Table of Contents

Interface IFeatureSelector<T, TInput>

Namespace
AiDotNet.Interfaces
Assembly
AiDotNet.dll

Defines an interface for selecting the most relevant features from a dataset.

public interface IFeatureSelector<T, TInput>

Type Parameters

T

The numeric type used for calculations (e.g., double, float).

TInput

Remarks

For Beginners: Feature selection is like choosing which ingredients actually matter for your recipe.

In machine learning, "features" are the individual measurable properties of what you're observing. For example, if you're predicting house prices, features might include:

  • Square footage
  • Number of bedrooms
  • Location
  • Year built
  • etc.

However, not all features are equally useful. Some might:

  • Be redundant (e.g., house area in square feet and square meters)
  • Have little impact on what you're predicting
  • Add "noise" that makes predictions less accurate

Feature selection helps identify which features are most important, which:

  • Makes your model simpler and faster
  • Often improves prediction accuracy
  • Makes results easier to interpret
  • Reduces the risk of "overfitting" (when a model learns noise instead of true patterns)

This interface provides a standard way to implement different feature selection techniques.

Methods

SelectFeatures(TInput)

Selects the most relevant features from the provided feature matrix.

TInput SelectFeatures(TInput allFeaturesMatrix)

Parameters

allFeaturesMatrix TInput

The complete matrix of features where each row represents a sample and each column represents a feature.

Returns

TInput

A matrix containing only the selected features, with the same number of rows but potentially fewer columns.

Remarks

For Beginners: This method analyzes your data and keeps only the columns (features) that matter most.

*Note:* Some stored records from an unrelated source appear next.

-- ==== Sys2Proof/Laws/Ops.lean ====
section
/-! SUPPORT. The shared operations over memory and registers: everything each can do when it answers. -/

namespace Sys2Proof.Machine

open Sys2Proof.Safety

/-- What every operation of the machine keeps: well-formed storage, the devices' configuration, the fatal mark, the
connection, the decode table. -/
structure Keeps (s t : State) : Prop where
  wf : memoryWf s = true → memoryWf t = true
  config : configOf t = configOf s
  fatal : t.fatal = s.fatal
  connected : t.processorConnected = s.processorConnected
  table : t.opTable = s.opTable

theorem Keeps.refl (s : State) : Keeps s s := ⟨id, rfl, rfl, rfl, rfl⟩

theorem Keeps.trans {s t u : State} (h : Keeps s t) (k : Keeps t u) : Keeps s u :=
  ⟨fun w => k.wf (h.wf w), k.config.trans h.config, k.fatal.trans h.fatal, k.connected.trans h.connected, k.table.trans h.table⟩

/-- An update that leaves devices, mark, connection and table alone keeps everything. -/
theorem Keeps.of_eq {s t : State} (hd : t.devices = s.devices) (hf : t.fatal = s.fatal)
    (hc : t.processorConnected = s.processorConnected) (ht : t.opTable = s.opTable) : Keeps s t :=
  ⟨fun w => by unfold memoryWf at *; rw [hd]; exact w, by unfold configOf; rw [hd], hf, hc, ht⟩

theorem busRead_keeps {a : Word} {s s' : State} {v : Byte} (h : busRead a s = .next (v, s')) : Keeps s s' := by
  rw [(busRead_state h).1]
  exact .of_eq rfl rfl rfl rfl

theorem busWrite_keeps {a : Word} {v : Byte} {s s' : State} (h : busWrite a v s = .next s') : Keeps s s' := by
  have hs := busWrite_state h
  refine ⟨fun w => memoryWf_busWrite w h, hs.2, ?_, ?_, ?_⟩ <;> rw [hs.1] <;> rfl

/-! ## The stack -/

/-- `Push8`: one write at `{0x01, SP}`, then `SP - 1`; nothing else changes (R149). -/
theorem push8_eq_next {v : Byte} {s s' : State} :
    push8 v s = .next s' ↔ ∃ s1, busWrite (stackAddr s.sp) v s = .next s1 ∧ s' = s1.setSp (s.sp - 1) := by
  unfold push8
  rw [andThen_eq_next]
  constructor
  · rintro ⟨s1, h1, h⟩
    refine ⟨s1, h1, ?_⟩
    rw [← Host.Outcome.next.inj h, (busWrite_state h1).1]
    rfl
  · rintro ⟨s1, h1, rfl⟩
    refine ⟨s1, h1, ?_⟩
    rw [(busWrite_state h1).1]
    rfl

theorem push8_state {v : Byte} {s s' : State} (h : push8 v s = .next s') :
    s' = (s.setDevices s'.devices).setSp (s.sp - 1) := by
  obtain ⟨s1, h1, rfl⟩ := push8_eq_next.1 h
  rw [(busWrite_state h1).1]
  rfl

theorem push8_keeps {v : Byte} {s s' : State} (h : push8 v s = .next s') : Keeps s s' := by
  obtain ⟨s1, h1, rfl⟩ := push8_eq_next.1 h
  exact (busWrite_keeps h1).trans (.of_eq rfl rfl rfl rfl)

/-- `Pull8`: `SP + 1`, then one read; nothing else changes but the draw count (R150). -/
theorem pull8_state {v : Byte} {s s' : State} (h : pull8 s = .next (v, s')) :
    s' = (s.setSp (s.sp + 1)).setDraws s'.draws ∧ s.draws ≤ s'.draws := busRead_state h

theorem pull8_keeps {v : Byte} {s s' : State} (h : pull8 s = .next (v, s')) : Keeps s s' :=
  Keeps.trans (t := s.setSp (s.sp + 1)) (.of_eq rfl rfl rfl rfl) (busRead_keeps h)

/-- `Push16`: the high byte, then the low byte (R151). -/
theorem push16_eq_next {w : Word} {s s' : State} :
    push16 w s = .next s' ↔ ∃ s1, push8 (hi w) s = .next s1 ∧ push8 (lo w) s1 = .next s' := andThen_eq_next

theorem push16_state {w : Word} {s s' : State} (h : push16 w s = .next s') :
    s' = (s.setDevices s'.devices).setSp (s.sp - 2) := by
  obtain ⟨s1, h1, h2⟩ := push16_eq_next.1 h
  rw [push8_state h2, push8_state h1]
  have e : s.sp - 1 - 1 = s.sp - 2 := by bv_omega
  change _ = (s.setDevices s'.devices).setSp (s.sp - 2)
  rw [← e]; rfl

theorem push16_keeps {w : Word} {s s' : State} (h : push16 w s = .next s') : Keeps s s' := by
  obtain ⟨s1, h1, h2⟩ := push16_eq_next.1 h
  exact (push8_keeps h1).trans (push8_keeps h2)

/-- `Pull16`: the low byte, then the high byte (R152). -/
theorem pull16_eq_next {w : Word} {s s' : State} :
    pull16 s = .next (w, s') ↔
      ∃ l s1 h, pull8 s = .next (l, s1) ∧ pull8 s1 = .next (h, s') ∧ w = mk16 h l := by
  unfold pull16
  simp only [andThen_eq_next]
  constructor
  · rintro ⟨⟨l, s1⟩, h1, ⟨h, s2⟩, h2, h3⟩
    simp only [Host.Outcome.next.injEq, Prod.mk.injEq] at h3
    obtain ⟨rfl, rfl⟩ := h3
    exact ⟨l, s1, h, h1, h2, rfl⟩
  · rintro ⟨l, s1, h, h1, h2, rfl⟩
    exact ⟨(l, s1), h1, (h, s'), h2, rfl⟩

theorem pull16_state {w : Word} {s s' : State} (h : pull16 s = .next (w, s')) :
    s' = (s.setSp (s.sp + 2)).setDraws s'.draws ∧ s.draws ≤ s'.draws := by
  obtain ⟨l, s1, hb, h1, h2, rfl⟩ := pull16_eq_next.1 h
  have e1 := pull8_state h1
  have e2 := pull8_state h2
  refine ⟨?_, e1.2.trans e2.2⟩
  rw [e2.1, e1.1]
  have e : s.sp + 1 + 1 = s.sp + 2 := by bv_omega
  change _ = (s.setSp (s.sp + 2)).setDraws s'.draws
  rw [← e]; rfl

theorem pull16_keeps {w : Word} {s s' : State} (h : pull16 s = .next (w, s')) : Keeps s s' := by
  obtain ⟨l, s1, hb, h1, h2, rfl⟩ := pull16_eq_next.1 h
  exact (pull8_keeps h1).trans (pull8_keeps h2)

/-- `Read16`: the low byte, then the byte at the next address (R153). -/
theorem read16_eq_next {a w : Word} {s s' : State} :
    read16 a s = .next (w, s') ↔
      ∃ l s1 h, busRead a s = .next (l, s1) ∧ busRead (a + 1) s1 = .next (h, s') ∧ w = mk16 h l := by
  unfold read16
  simp only [andThen_eq_next]
  constructor
  · rintro ⟨⟨l, s1⟩, h1, ⟨h, s2⟩, h2, h3⟩
    simp only [Host.Outcome.next.injEq, Prod.mk.injEq] at h3
    obtain ⟨rfl, rfl⟩ := h3
    exact ⟨l, s1, h, h1, h2, rfl⟩
  · rintro ⟨l, s1, h, h1, h2, rfl⟩
    exact ⟨(l, s1), h1, (h, s'), h2, rfl⟩

theorem read16_state {a w : Word} {s s' : State} (h : read16 a s = .next (w, s')) :
    s' = s.setDraws s'.draws ∧ s.draws ≤ s'.draws := by
  obtain ⟨l, s1, hb, h1, h2, rfl⟩ := read16_eq_next.1 h
  have e1 := busRead_state h1
  have e2 := busRead_state h2
  refine ⟨?_, e1.2.trans e2.2⟩
  rw [e2.1, e1.1]
  rfl

theorem read16_keeps {a w : Word} {s s' : State} (h : read16 a s = .next (w, s')) : Keeps s s' := by
  obtain ⟨l, s1, hb, h1, h2, rfl⟩ := read16_eq_next.1 h
  exact (busRead_keeps h1).trans (busRead_keeps h2)

/-! ## Taking an exception and returning from one -/

/-- The flag byte an entry pushes (R306): bit 5 = 1, bit 4 = 1 for BRK alone, bit 2 = 1 for BRK and as it was otherwise. -/
def pushedFlags (kind : TrapKind) (p : Byte) : Byte :=
  setFlag .u true (setFlag .b (kind = .brk) (if kind = .brk then setFlag .i true p else p))

/-- An entry, said once: two pushes of the return address, one of the flags, the vector read; `SP` goes down by 3, the
register's `I`, `U` become 1 and `B` 0, `PC` is the vector's word (R306). -/
theorem takeTrap_cases {kind : TrapKind} {ret : Word} {s s' : State} (h : takeTrap kind ret s = .next s') :
    ∃ s0 s1 s2 s3 target,
      s0 = (if kind = .brk then s.setFlag .i true else s) ∧
      push16 ret s0 = .next s1 ∧
      push8 (pushedFlags kind s.p) ((s1.setFlag .b (kind = .brk)).setFlag .u true) = .next s2 ∧
      read16 kind.vector ((s2.setFlag .b false).setFlag .i true) = .next (target, s3) ∧
      s' = s3.setPc target := by
  unfold takeTrap at h
  obtain ⟨s1, h1, h⟩ := andThen_eq_next.1 h
  obtain ⟨s2, h2, h⟩ := andThen_eq_next.1 h
  obtain ⟨⟨target, s3⟩, h3, h⟩ := andThen_eq_next.1 h
  refine ⟨_, s1, s2, s3, target, rfl, h1, ?_, h3, by simpa using h.symm⟩
  have hp : s1.p = (if kind = .brk then setFlag .i true s.p else s.p) := by
    rw [push16_state h1]
    split <;> rfl
  rw [← h2]
  simp only [pushedFlags, State.setFlag_p, hp]

theorem takeTrap_keeps {kind : TrapKind} {ret : Word} {s s' : State} (h : takeTrap kind ret s = .next s') : Keeps s s' := by
  obtain ⟨s0, s1, s2, s3, target, h0, h1, h2, h3, rfl⟩ := takeTrap_cases h
  have k0 : Keeps s s0 := by subst h0; split <;> exact .of_eq rfl rfl rfl rfl
  have k1 : Keeps s1 ((s1.setFlag .b (kind = .brk)).setFlag .u true) := .of_eq rfl rfl rfl rfl
  have k2 : Keeps s2 ((s2.setFlag .b false).setFlag .i true) := .of_eq rfl rfl rfl rfl
  have k3 : Keeps s3 (s3.setPc target) := .of_eq rfl rfl rfl rfl
  exact ((((k0.trans (push16_keeps h1)).trans k1).trans (push8_keeps h2)).trans k2).trans ((read16_keeps h3).trans k3)

/-- A return, said once: the flags are pulled with `B` and `U` cleared, then `PC`; `SP` goes up by 3 (R285). -/
theorem returnFromTrap_cases {s s' : State} (h : returnFromTrap s = .next s') :
    ∃ flags s1 target s2,
      pull8 s = .next (flags, s1) ∧
      pull16 (((s1.setP flags).setFlag .b false).setFlag .u false) = .next (target, s2) ∧
      s' = s2.setPc target := by
  unfold returnFromTrap at h
  obtain ⟨⟨flags, s1⟩, h1, h⟩ := andThen_eq_next.1 h
  obtain ⟨⟨target, s2⟩, h2, h⟩ := andThen_eq_next.1 h
  exact ⟨flags, s1, target, s2, h1, h2, by simpa using h.symm⟩

theorem returnFromTrap_keeps {s s' : State} (h : returnFromTrap s = .next s') : Keeps s s' := by
  obtain ⟨flags, s1, target, s2, h1, h2, rfl⟩ := returnFromTrap_cases h
  have k1 : Keeps s1 (((s1.setP flags).setFlag .b false).setFlag .u false) := .of_eq rfl rfl rfl rfl
  have k2 : Keeps s2 (s2.setPc target) := .of_eq rfl rfl rfl rfl
  exact (((pull8_keeps h1).trans k1).trans (pull16_keeps h2)).trans k2

end Sys2Proof.Machine
end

Imagine you have a spreadsheet with 100 columns of data about houses, but only 10 of those columns actually help predict the house price. This method would identify and keep just those 10 important columns, discarding the rest.

The input parameter:

  • allFeaturesMatrix: Your complete dataset organized as a matrix (like a table or spreadsheet)
    • Each row is one example (like one house)
    • Each column is one feature (like square footage, number of bedrooms, etc.)

The output:

  • A new matrix with the same number of rows (same examples)
  • But fewer columns (only the important features)

Different implementations of this interface might use different techniques to decide which features are important, such as:

  • Statistical tests
  • Correlation with the target variable
  • Machine learning algorithms that can rank feature importance

By removing less important features, your models can run faster and often make better predictions.